Given data START

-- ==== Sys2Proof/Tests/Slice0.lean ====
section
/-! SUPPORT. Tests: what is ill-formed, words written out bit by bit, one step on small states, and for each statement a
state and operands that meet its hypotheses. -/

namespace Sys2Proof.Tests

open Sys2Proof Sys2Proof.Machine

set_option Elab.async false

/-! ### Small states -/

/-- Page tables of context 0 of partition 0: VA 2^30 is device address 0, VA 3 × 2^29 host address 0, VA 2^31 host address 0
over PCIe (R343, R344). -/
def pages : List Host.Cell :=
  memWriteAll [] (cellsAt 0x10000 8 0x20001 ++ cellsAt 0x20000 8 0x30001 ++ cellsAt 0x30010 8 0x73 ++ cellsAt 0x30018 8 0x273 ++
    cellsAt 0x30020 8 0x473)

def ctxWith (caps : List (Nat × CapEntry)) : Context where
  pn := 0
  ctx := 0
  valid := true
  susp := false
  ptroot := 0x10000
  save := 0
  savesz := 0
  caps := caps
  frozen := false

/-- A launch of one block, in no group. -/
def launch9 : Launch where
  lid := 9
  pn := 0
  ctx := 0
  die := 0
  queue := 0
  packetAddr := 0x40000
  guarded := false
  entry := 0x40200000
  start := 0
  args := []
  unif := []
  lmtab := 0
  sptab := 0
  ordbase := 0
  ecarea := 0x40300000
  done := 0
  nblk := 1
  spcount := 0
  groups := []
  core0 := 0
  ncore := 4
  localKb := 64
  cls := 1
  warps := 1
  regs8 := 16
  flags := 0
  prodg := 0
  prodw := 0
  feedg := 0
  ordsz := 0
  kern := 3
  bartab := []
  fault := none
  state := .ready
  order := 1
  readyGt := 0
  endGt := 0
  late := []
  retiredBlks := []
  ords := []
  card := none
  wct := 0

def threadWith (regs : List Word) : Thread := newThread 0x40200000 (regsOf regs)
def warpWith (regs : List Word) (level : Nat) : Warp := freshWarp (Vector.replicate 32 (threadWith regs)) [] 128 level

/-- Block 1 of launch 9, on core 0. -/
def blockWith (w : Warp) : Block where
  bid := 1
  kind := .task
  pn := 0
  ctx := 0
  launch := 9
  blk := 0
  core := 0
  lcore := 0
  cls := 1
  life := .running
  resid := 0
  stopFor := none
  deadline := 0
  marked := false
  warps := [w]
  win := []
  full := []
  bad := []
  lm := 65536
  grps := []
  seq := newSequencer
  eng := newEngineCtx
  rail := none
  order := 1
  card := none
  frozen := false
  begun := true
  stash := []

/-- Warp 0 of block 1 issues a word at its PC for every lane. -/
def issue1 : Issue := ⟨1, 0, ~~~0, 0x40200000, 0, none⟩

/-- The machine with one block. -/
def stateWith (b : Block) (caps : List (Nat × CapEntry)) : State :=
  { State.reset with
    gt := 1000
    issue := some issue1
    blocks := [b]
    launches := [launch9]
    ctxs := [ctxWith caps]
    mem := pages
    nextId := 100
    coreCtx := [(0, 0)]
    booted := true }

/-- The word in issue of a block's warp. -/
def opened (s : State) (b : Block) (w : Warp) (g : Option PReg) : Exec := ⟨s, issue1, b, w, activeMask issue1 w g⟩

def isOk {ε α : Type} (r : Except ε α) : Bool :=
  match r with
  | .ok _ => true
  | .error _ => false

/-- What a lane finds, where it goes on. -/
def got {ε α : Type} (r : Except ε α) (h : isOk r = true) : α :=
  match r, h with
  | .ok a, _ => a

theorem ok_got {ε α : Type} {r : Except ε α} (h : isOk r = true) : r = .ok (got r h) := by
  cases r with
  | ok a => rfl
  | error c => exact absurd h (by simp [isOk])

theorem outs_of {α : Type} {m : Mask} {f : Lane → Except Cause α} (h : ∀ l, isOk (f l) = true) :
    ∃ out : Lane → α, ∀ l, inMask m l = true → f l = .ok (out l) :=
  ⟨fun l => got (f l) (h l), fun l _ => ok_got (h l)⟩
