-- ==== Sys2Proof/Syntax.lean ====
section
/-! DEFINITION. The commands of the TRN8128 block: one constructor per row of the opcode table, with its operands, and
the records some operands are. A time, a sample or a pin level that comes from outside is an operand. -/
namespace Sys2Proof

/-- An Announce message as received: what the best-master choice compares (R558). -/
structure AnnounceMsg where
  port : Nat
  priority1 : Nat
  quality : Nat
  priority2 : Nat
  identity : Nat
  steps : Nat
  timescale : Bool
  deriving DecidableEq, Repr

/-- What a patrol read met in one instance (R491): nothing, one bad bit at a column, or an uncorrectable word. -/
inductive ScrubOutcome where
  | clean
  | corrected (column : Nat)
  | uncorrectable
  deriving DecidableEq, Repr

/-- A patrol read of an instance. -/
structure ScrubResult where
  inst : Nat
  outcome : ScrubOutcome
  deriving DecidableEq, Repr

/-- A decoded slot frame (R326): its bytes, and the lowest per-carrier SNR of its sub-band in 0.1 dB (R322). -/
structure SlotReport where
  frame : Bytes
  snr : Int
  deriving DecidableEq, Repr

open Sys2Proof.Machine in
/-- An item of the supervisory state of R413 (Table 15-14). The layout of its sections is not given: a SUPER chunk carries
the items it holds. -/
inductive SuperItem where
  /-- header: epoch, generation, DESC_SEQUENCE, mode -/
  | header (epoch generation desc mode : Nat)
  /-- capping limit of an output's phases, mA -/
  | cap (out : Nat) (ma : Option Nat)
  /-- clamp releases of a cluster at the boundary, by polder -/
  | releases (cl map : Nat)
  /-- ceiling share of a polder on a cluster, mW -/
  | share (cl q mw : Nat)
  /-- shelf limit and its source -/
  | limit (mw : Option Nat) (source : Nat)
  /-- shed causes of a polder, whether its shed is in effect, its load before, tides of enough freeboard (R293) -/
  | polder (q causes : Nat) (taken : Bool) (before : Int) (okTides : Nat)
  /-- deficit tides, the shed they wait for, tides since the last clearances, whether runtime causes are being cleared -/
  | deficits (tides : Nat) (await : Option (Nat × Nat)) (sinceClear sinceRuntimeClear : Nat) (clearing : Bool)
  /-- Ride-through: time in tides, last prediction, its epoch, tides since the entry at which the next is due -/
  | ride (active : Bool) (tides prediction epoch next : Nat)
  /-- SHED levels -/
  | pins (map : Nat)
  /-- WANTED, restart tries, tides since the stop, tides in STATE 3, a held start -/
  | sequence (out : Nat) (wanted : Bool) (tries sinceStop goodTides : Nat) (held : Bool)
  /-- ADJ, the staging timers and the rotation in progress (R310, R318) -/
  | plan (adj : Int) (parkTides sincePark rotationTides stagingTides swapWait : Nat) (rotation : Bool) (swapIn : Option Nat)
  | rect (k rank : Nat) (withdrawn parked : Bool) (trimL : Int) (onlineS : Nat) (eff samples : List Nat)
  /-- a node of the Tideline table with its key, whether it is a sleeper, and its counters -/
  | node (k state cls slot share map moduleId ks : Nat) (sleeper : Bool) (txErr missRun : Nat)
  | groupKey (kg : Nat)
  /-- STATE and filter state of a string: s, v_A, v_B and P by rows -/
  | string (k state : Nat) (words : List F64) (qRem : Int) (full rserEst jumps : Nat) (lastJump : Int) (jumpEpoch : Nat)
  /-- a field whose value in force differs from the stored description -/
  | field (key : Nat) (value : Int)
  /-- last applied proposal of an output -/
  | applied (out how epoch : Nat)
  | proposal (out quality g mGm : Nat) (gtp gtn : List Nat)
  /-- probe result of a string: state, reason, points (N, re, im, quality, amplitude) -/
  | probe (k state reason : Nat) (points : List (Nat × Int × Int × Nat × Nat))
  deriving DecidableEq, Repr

Given data END

● **Task directions**:
Copy out each line carrying the string "true" from the data.

● **Answer for this exercise**:
  valid := true
  begun := true
    booted := true }
  | .ok _ => true
def got {ε α : Type} (r : Except ε α) (h : isOk r = true) : α :=
theorem ok_got {ε α : Type} {r : Except ε α} (h : isOk r = true) : r = .ok (got r h) := by
theorem outs_of {α : Type} {m : Mask} {f : Lane → Except Cause α} (h : ∀ l, isOk (f l) = true) :
    ∃ out : Lane → α, ∀ l, inMask m l = true → f l = .ok (out l) :=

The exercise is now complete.